The Dawn of Distance Learning e-Infrastructure

When the Lisbon Agenda was released in 2000, it called upon Europe “to improve quality and effectiveness of EU education systems; ensure that they are accessible to all students and educators; open up education to the wider world.”
Further to this, the European Commission appointed a High Level Group on Human Resources for Science and Technology, chaired by José Mariano Gago. This group found that Europe needs to find an additional 600,000 science, engineering and technology experts, resulting in an increase in the average European GDP dedicated to research from 2% in 2004 to 3% by 2010. The subsequent Gago Report identified specific actions or policy measures that, within the context of the European Research Area, could help towards this goal.
Increased spending by government and industry on R&D is one way to combat the skills shortage; another approach is to focus on science education itself. Whether you look at higher or secondary education, schools are increasingly challenged by rapid developments—facilitated by dramatic advances in information technology—in natural sciences, engineering and technology. Education theory has not yet adjusted to this digital trend of the information age. The result is an ever-growing disparity between standard educational methods and tools, and the new ‘digital’ abilities of modern learners, who live in a world of exploding knowledge. Today’s students communicate using MSN, share their media on YouTube and meet new friends on FaceBook. Is it unusual that they expect a similar experience from their school or university?

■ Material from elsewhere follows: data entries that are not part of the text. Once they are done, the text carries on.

/-! ### Card port (21) -/

/-- The card: insertion, the ATR and its timeout, the conditions poll, a response, removal and loss with rollback, the
transaction's timeout, and clock stop (21 R706-R718). -/
def Obligations.CardPort : Prop :=
  (∀ (s : State), s.fld Fd.CD_STAT_PRESENT = 0 → exec .cardInsert s = .next
    ((s.setFld Fd.CD_STAT_PRESENT 1).raise 0x100000 1).cardSettle) ∧
  (∀ (s : State), s.fld Fd.CD_STAT_STATE = 1 → exec .cardAtrTimeout s = .next s.cardFail) ∧
  (∀ (s : State) (a : Atr), s.fld Fd.CD_STAT_STATE = 1 →
    ((a.edge < 894 ∨ 1338 < a.edge ∨ a.longGap = true) → exec (.cardAtr a) s = .next s.cardFail) ∧
    (894 ≤ a.edge → a.edge ≤ 1338 → a.longGap = false → exec (.cardAtr a) s = .next (match parseAtr a.chars with
      | none => s.cardFail
      | some x => match x.taOf 2 with
        | some ta2 => s.cardSpecific x ta2
        | none => s.cardNegotiate x a.pps))) ∧
  (∀ (s u : State) (r : Bytes), s.fld Fd.CD_STAT_STATE = 2 →
    s.deviceTime < s.card.atrAt + s.fld Fd.CD_CFG_COND_MS * 1000000 → s.card.pollAt ≤ s.deviceTime →
    u = (s.emit (.cardApdu [0x80, 0xC4, 0x00, 0x00, 0x08])).updCard (fun c => { c with lastChar := s.deviceTime }) →
    (r.length = 10 → r.drop 8 = [0x90, 0x00] → leAt r 0 1 = 1 →
      (leAt r 1 1 = 1 → exec (.cardCondPoll r) s = .next
        (((u.updCard (fun c => { c with cardId := beAt r 2 4 })).setFld Fd.CD_STAT_STATE 3).raise 0x100000 2)) ∧
      (leAt r 1 1 = 0 → exec (.cardCondPoll r) s = .next
        (u.updCard (fun c => { c with pollAt := s.deviceTime + max 10 (10 * leAt r 6 1) * 1000000 })))) ∧
    (r.length ≠ 10 ∨ r.drop 8 ≠ [0x90, 0x00] ∨ leAt r 0 1 ≠ 1 ∨ 1 < leAt r 1 1 → exec (.cardCondPoll r) s = .next (u.cardOff 4))) ∧
  (∀ (s : State), s.fld Fd.CD_STAT_STATE = 2 → s.card.atrAt + s.fld Fd.CD_CFG_COND_MS * 1000000 ≤ s.deviceTime →
    ∀ r, exec (.cardCondPoll r) s = .next (s.cardOff 4)) ∧
  (∀ (s u : State) (k : CmdKey) (r : Bytes), s.card.busy = some k → s.card.resp = none → 2 ≤ r.length → r.length ≤ 258 →
    u = s.updCard (fun c => { c with resp := some r, lastChar := s.deviceTime }) →
    exec (.cardResponse r) s = .next (u.runCmd u.cardInfo true cardWork k)) ∧
  (∀ (s u : State), s.fld Fd.CD_STAT_PRESENT = 1 →
    u = ((((s.bump Fd.CD_CNT_REMOVALS).updCard (fun c => { c with busy := none, resp := none })).setFld Fd.CD_STAT_PRESENT 0).cardOff
      0).raise 0x100000 1 →
    exec (.cardRemove false) s = .next (if u.gatesOpen then u.cardRollback 1 s.card.busy else u)) ∧
  (∀ (s u : State), s.fld Fd.CD_STAT_PRESENT = 1 → s.fld Fd.CD_STAT_STATE ∈ [2, 3, 5] →
    u = ((s.bump Fd.CD_CNT_REMOVALS).updCard (fun c => { c with busy := none, resp := none })).cardOff 4 →
    exec (.cardRemove true) s = .next (if u.gatesOpen then u.cardRollback 2 s.card.busy else u)) ∧
  (∀ (s : State) (x : CardTxn), s.card.txn = some x → s.gatesOpen = true → s.card.busy = none →
    x.lastAt + max 1 (s.fld Fd.CD_CFG_TXN_S) * 1000000000 ≤ s.deviceTime → exec .cardTxnTimeout s = .next (s.cardRollback 3 none)) ∧
  (∀ (s : State), s.card.stopOk = true → s.fld Fd.CD_STAT_STATE = 3 → s.card.busy = none →
    s.card.lastChar + 387500 / 2 ^ s.fld Fd.CD_STAT_CLK ≤ s.deviceTime → exec .clockStop s = .next (s.setFld Fd.CD_STAT_STATE 5))

/-! ### The whole block -/

/-- The front command of the queue takes effect on the state with the queue's rest, whatever it is; with none waiting a period
of the reference passes, which is the model's choice (log 7). -/
def Obligations.FrontCommandRuns : Prop :=
  (∀ (s : State) (c : Instr) (rest : List Instr), s.pending = c :: rest → step s = exec c { s with pending := rest }) ∧
  (∀ (s : State), s.pending = [] → step s = .next s.tick ∧ s.tick.regs = s.regs ∧ s.tick.pending = [])

/-- Every command ends in a next state, from every state, and so does every step: the model stops nowhere (its own reading of
the rows; NOTES.md, Stops). -/
def Obligations.NoCommandStops : Prop :=
  (∀ (c : Instr) (s : State), ∃ t, exec c s = .next t) ∧ ∀ (s : State) (n : Nat), s.runsOn n

/-- While device time counts the 38.4 MHz reference, which in a parked state has been on for the 1 ms of its monitor, a period
adds 26 ns and every 24th adds 27, so 24 periods add exactly 625 ns; on the crystal 64 periods add exactly 1,953,125 ns; with
both lost time holds (00 R11, R12; 02 R79; 18 R640, R645). -/
def Obligations.ReferencePeriods : Prop :=
  (∀ (s : State), s.supply.lostRef38 = false →
    (s.fld Fd.PW_STAT_STATE < 2 ∨ (bit s.domains 8 = true ∧ s.power.ref38At + 1000000 ≤ s.deviceTime)) → s.refPhase < 24 →
    s.tick.deviceTime = s.deviceTime + (if s.refPhase = 23 then 27 else 26) ∧
    (Nat.repeat State.tick 24 s).deviceTime = s.deviceTime + 625 ∧ (Nat.repeat State.tick 24 s).refPhase = s.refPhase) ∧
  (∀ (s : State), s.supply.lostXtal = false → (s.supply.lostRef38 = true ∨ (2 ≤ s.fld Fd.PW_STAT_STATE ∧ bit s.domains 8 = false)) →
    s.refPhase < 64 → (s.tick.deviceTime = s.deviceTime + 30517 ∨ s.tick.deviceTime = s.deviceTime + 30518) ∧
    (Nat.repeat State.tick 64 s).deviceTime = s.deviceTime + 1953125 ∧ (Nat.repeat State.tick 64 s).rtc = s.rtc + 1953125) ∧
  (∀ (s : State), s.supply.lostXtal = true → s.supply.lostRef38 = true → s.tick.deviceTime = s.deviceTime ∧ s.tick.rtc = s.rtc)

/-- Right after a power-on reset device time and RTC are zero, the gates are closed, nothing waits, P0 alone exists, no command
is admitted, every register but RESET_CAUSE reads its reset value, and the state is sound (00 R10, R19; 03 R88, R106, R112). -/
def Obligations.ResetState : Prop :=
  State.reset.deviceTime = 0 ∧ State.reset.rtc = 0 ∧ State.reset.gatesOpen = false ∧ State.reset.pending = [] ∧
  State.reset.inflight = [] ∧ State.reset.parts.map (·.1) = [0] ∧ State.reset.flows = [] ∧ State.reset.frames = [] ∧
  (∀ a, a ≠ Reg.RESET_CAUSE → State.reset.reg a = regReset a) ∧ State.reset.sound = true

/-- A fetched command whose turn has come meets the checks in order: issuer, world and class; life cycle; the whole entry, the
lists that could not be read and the opcode's parameters; the checks its chapter puts first, tamper hold, entropy, store; then
its own rules. After a bring-up that failed every command ends with STORE_FAULT (03 R99; 04 R136; 05 R179, R202, steps 2 to 5).
-/
def Obligations.CheckOrder : Prop :=
  (∀ (s : State) (i : OpInfo) (lifeOk : Bool) (body : State → Inflight → Work) (k : CmdKey) (c : Inflight), s.cmd? k = some c →
    s.boot = .failed → s.runCmd i lifeOk body k = s.finish c false (.fail .storeFault)) ∧
  (∀ (s : State) (i : OpInfo) (lifeOk above : Bool) (body : State → Inflight → Work) (k : CmdKey) (c : Inflight),
    s.turn? k c = true → c.opcode = i.code → i.waits s c = false →
    above = (c.classAbove || (match i.clsAt with | some o => decide (leAt c.param o 1 < c.cls) | none => false)) →
    (i.issuer = .access → s.issuerOk .access c = false → s.runCmd i lifeOk body k = s.finish c false (.fail .badOpcode)) ∧
    ((i.issuer = .access → s.issuerOk .access c = true) → s.issuerOk i.issuer c = false ∨ above = true →
      s.runCmd i lifeOk body k = s.finish c false (.fail .notPermitted)) ∧
    (s.issuerOk i.issuer c = true → above = false →
      (lifeOk = false ∨ i.lifeAlso s c = false → s.runCmd i lifeOk body k = s.finish c false (.fail .lifecycle)) ∧
      (lifeOk = true → i.lifeAlso s c = true →
        (entryOk i c = false → s.runCmd i lifeOk body k = s.finish c false (.fail .badParam)) ∧
        (entryOk i c = true →
          (c.readFail = true → s.runCmd i lifeOk body k = s.finish c false { status := .badParam, detail := 1 }) ∧
          (c.readFail = false → i.params c = false →
            s.runCmd i lifeOk body k = s.finish c false { status := .badParam, detail := i.paramDetail c }) ∧
          (c.readFail = false → i.params c = true →
            (∀ st, i.first s c = some st → s.runCmd i lifeOk body k = s.finish c false (.fail st)) ∧
            (i.first s c = none →
              (s.tamperHold = true → s.runCmd i lifeOk body k = s.finish c false (.fail .tamperHold)) ∧
              (s.tamperHold = false → i.draws c = true → s.noEntropy = true →
                s.runCmd i lifeOk body k = s.finish c false (.fail .entropyHalt)) ∧
              (s.tamperHold = false → (i.draws c = false ∨ s.noEntropy = false) → i.isDurable c = true → s.holdOk = false →
                s.runCmd i lifeOk body k = s.finish c false (.fail .storeFault)) ∧
              (s.tamperHold = false → (i.draws c = false ∨ s.noEntropy = false) → (i.isDurable c = false ∨ s.holdOk = true) →
                s.runCmd i lifeOk body k = if i.draws c = true ∧ s.drawHeld c = true then s.waitDraw k
                  else (body s c).settle s k c)))))))
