/-! ### State.updPower -/

@[simp] theorem updPower_pending (f : PowerSt → PowerSt) : (s.updPower f).pending = s.pending := rfl
@[simp] theorem updPower_out (f : PowerSt → PowerSt) : (s.updPower f).out = s.out := rfl
@[simp] theorem updPower_draws (f : PowerSt → PowerSt) : (s.updPower f).draws = s.draws := rfl
@[simp] theorem updPower_deviceTime (f : PowerSt → PowerSt) : (s.updPower f).deviceTime = s.deviceTime := rfl
@[simp] theorem updPower_refPhase (f : PowerSt → PowerSt) : (s.updPower f).refPhase = s.refPhase := rfl
@[simp] theorem updPower_regs (f : PowerSt → PowerSt) : (s.updPower f).regs = s.regs := rfl
@[simp] theorem updPower_supply (f : PowerSt → PowerSt) : (s.updPower f).supply = s.supply := rfl
@[simp] theorem updPower_gatesOpen (f : PowerSt → PowerSt) : (s.updPower f).gatesOpen = s.gatesOpen := rfl
@[simp] theorem updPower_retry (f : PowerSt → PowerSt) : (s.updPower f).retry = s.retry := rfl
@[simp] theorem updPower_linkUp (f : PowerSt → PowerSt) : (s.updPower f).linkUp = s.linkUp := rfl
@[simp] theorem updPower_vfEnable (f : PowerSt → PowerSt) : (s.updPower f).vfEnable = s.vfEnable := rfl
@[simp] theorem updPower_numVfs (f : PowerSt → PowerSt) : (s.updPower f).numVfs = s.numVfs := rfl
@[simp] theorem updPower_d3hot (f : PowerSt → PowerSt) : (s.updPower f).d3hot = s.d3hot := rfl
@[simp] theorem updPower_fns (f : PowerSt → PowerSt) : (s.updPower f).fns = s.fns := rfl
@[simp] theorem updPower_parts (f : PowerSt → PowerSt) : (s.updPower f).parts = s.parts := rfl
@[simp] theorem updPower_inflight (f : PowerSt → PowerSt) : (s.updPower f).inflight = s.inflight := rfl
@[simp] theorem updPower_admitted (f : PowerSt → PowerSt) : (s.updPower f).admitted = s.admitted := rfl
@[simp] theorem updPower_gated (f : PowerSt → PowerSt) : (s.updPower f).gated = s.gated := rfl
@[simp] theorem updPower_txns (f : PowerSt → PowerSt) : (s.updPower f).txns = s.txns := rfl
@[simp] theorem updPower_noEntropy (f : PowerSt → PowerSt) : (s.updPower f).noEntropy = s.noEntropy := rfl
@[simp] theorem updPower_life (f : PowerSt → PowerSt) : (s.updPower f).life = s.life := rfl
@[simp] theorem updPower_domains (f : PowerSt → PowerSt) : (s.updPower f).domains = s.domains := rfl
@[simp] theorem updPower_strapCompat (f : PowerSt → PowerSt) : (s.updPower f).strapCompat = s.strapCompat := rfl
@[simp] theorem updPower_keys (f : PowerSt → PowerSt) : (s.updPower f).keys = s.keys := rfl
@[simp] theorem updPower_units (f : PowerSt → PowerSt) : (s.updPower f).units = s.units := rfl
@[simp] theorem updPower_wells (f : PowerSt → PowerSt) : (s.updPower f).wells = s.wells := rfl
@[simp] theorem updPower_halves (f : PowerSt → PowerSt) : (s.updPower f).halves = s.halves := rfl
@[simp] theorem updPower_ee (f : PowerSt → PowerSt) : (s.updPower f).ee = s.ee := rfl
@[simp] theorem updPower_kalmel (f : PowerSt → PowerSt) : (s.updPower f).kalmel = s.kalmel := rfl
@[simp] theorem updPower_flows (f : PowerSt → PowerSt) : (s.updPower f).flows = s.flows := rfl
@[simp] theorem updPower_spill (f : PowerSt → PowerSt) : (s.updPower f).spill = s.spill := rfl
@[simp] theorem updPower_lanes (f : PowerSt → PowerSt) : (s.updPower f).lanes = s.lanes := rfl
@[simp] theorem updPower_frames (f : PowerSt → PowerSt) : (s.updPower f).frames = s.frames := rfl
@[simp] theorem updPower_nextFrame (f : PowerSt → PowerSt) : (s.updPower f).nextFrame = s.nextFrame := rfl
@[simp] theorem updPower_hs (f : PowerSt → PowerSt) : (s.updPower f).hs = s.hs := rfl
@[simp] theorem updPower_lf (f : PowerSt → PowerSt) : (s.updPower f).lf = s.lf := rfl
@[simp] theorem updPower_bc (f : PowerSt → PowerSt) : (s.updPower f).bc = s.bc := rfl
@[simp] theorem updPower_uhf (f : PowerSt → PowerSt) : (s.updPower f).uhf = s.uhf := rfl
@[simp] theorem updPower_uwb (f : PowerSt → PowerSt) : (s.updPower f).uwb = s.uwb := rfl
@[simp] theorem updPower_acc (f : PowerSt → PowerSt) : (s.updPower f).acc = s.acc := rfl
@[simp] theorem updPower_immo (f : PowerSt → PowerSt) : (s.updPower f).immo = s.immo := rfl
@[simp] theorem updPower_power (f : PowerSt → PowerSt) : (s.updPower f).power = f s.power := rfl
@[simp] theorem updPower_ledger (f : PowerSt → PowerSt) : (s.updPower f).ledger = s.ledger := rfl
@[simp] theorem updPower_tamper (f : PowerSt → PowerSt) : (s.updPower f).tamper = s.tamper := rfl
@[simp] theorem updPower_lc (f : PowerSt → PowerSt) : (s.updPower f).lc = s.lc := rfl
@[simp] theorem updPower_card (f : PowerSt → PowerSt) : (s.updPower f).card = s.card := rfl
@[simp] theorem updPower_can (f : PowerSt → PowerSt) : (s.updPower f).can = s.can := rfl
@[simp] theorem updPower_journals (f : PowerSt → PowerSt) : (s.updPower f).journals = s.journals := rfl
@[simp] theorem updPower_boot (f : PowerSt → PowerSt) : (s.updPower f).boot = s.boot := rfl
@[simp] theorem updPower_bootAt (f : PowerSt → PowerSt) : (s.updPower f).bootAt = s.bootAt := rfl
@[simp] theorem updPower_capDone (f : PowerSt → PowerSt) : (s.updPower f).capDone = s.capDone := rfl
@[simp] theorem updPower_rtc (f : PowerSt → PowerSt) : (s.updPower f).rtc = s.rtc := rfl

Key to improving the image of science and technology, especially among young people, is the integration of education with e-Infrastructures: ‘Virtual classrooms’ will allow students and educators to collect and link information and training sources; students will then choose and use their preferred tools to work with this information, enabling personalised learning and producing the desired educational results. In modern e-Classrooms, students and scientists will be able to access Web portals for scientific compute and data infrastructures, accessing large collections of data and digital objects using metadata, knowledge management techniques, and specific data services. Students and teachers will apply existing scalable Web and grid technologies to access and share scientific data, using educational and computing resources to run scientific application simulations. Such an approach will allow the creation of interactive and multimediaenriched learning modules that interactively support the exploration of scientific phenomena. Advanced repository and collaboration services will allow students to remotely and securely up- and download science and engineering learning objects. The larger science community will add new learning modules and computer simulation-based learning objects as they come available. An open and Web-based community will capitalize on the ‘collective intelligence’ of students, educators, and scientists, using Web 2.0 communication and collaboration tools.
In this new world of personalised and interactive e-learning, teachers will play the essential role of cooperatively guiding students as they identify and use the new tools of their education: these tools will be well devised, edutaining, and able to provide deep insight in specific areas of science. Only then, when the digital world is fully integrated into the education system, will our young people feel an increased motivation to learn. Only then, will they become interested in and attracted to the many fields of science and engineering.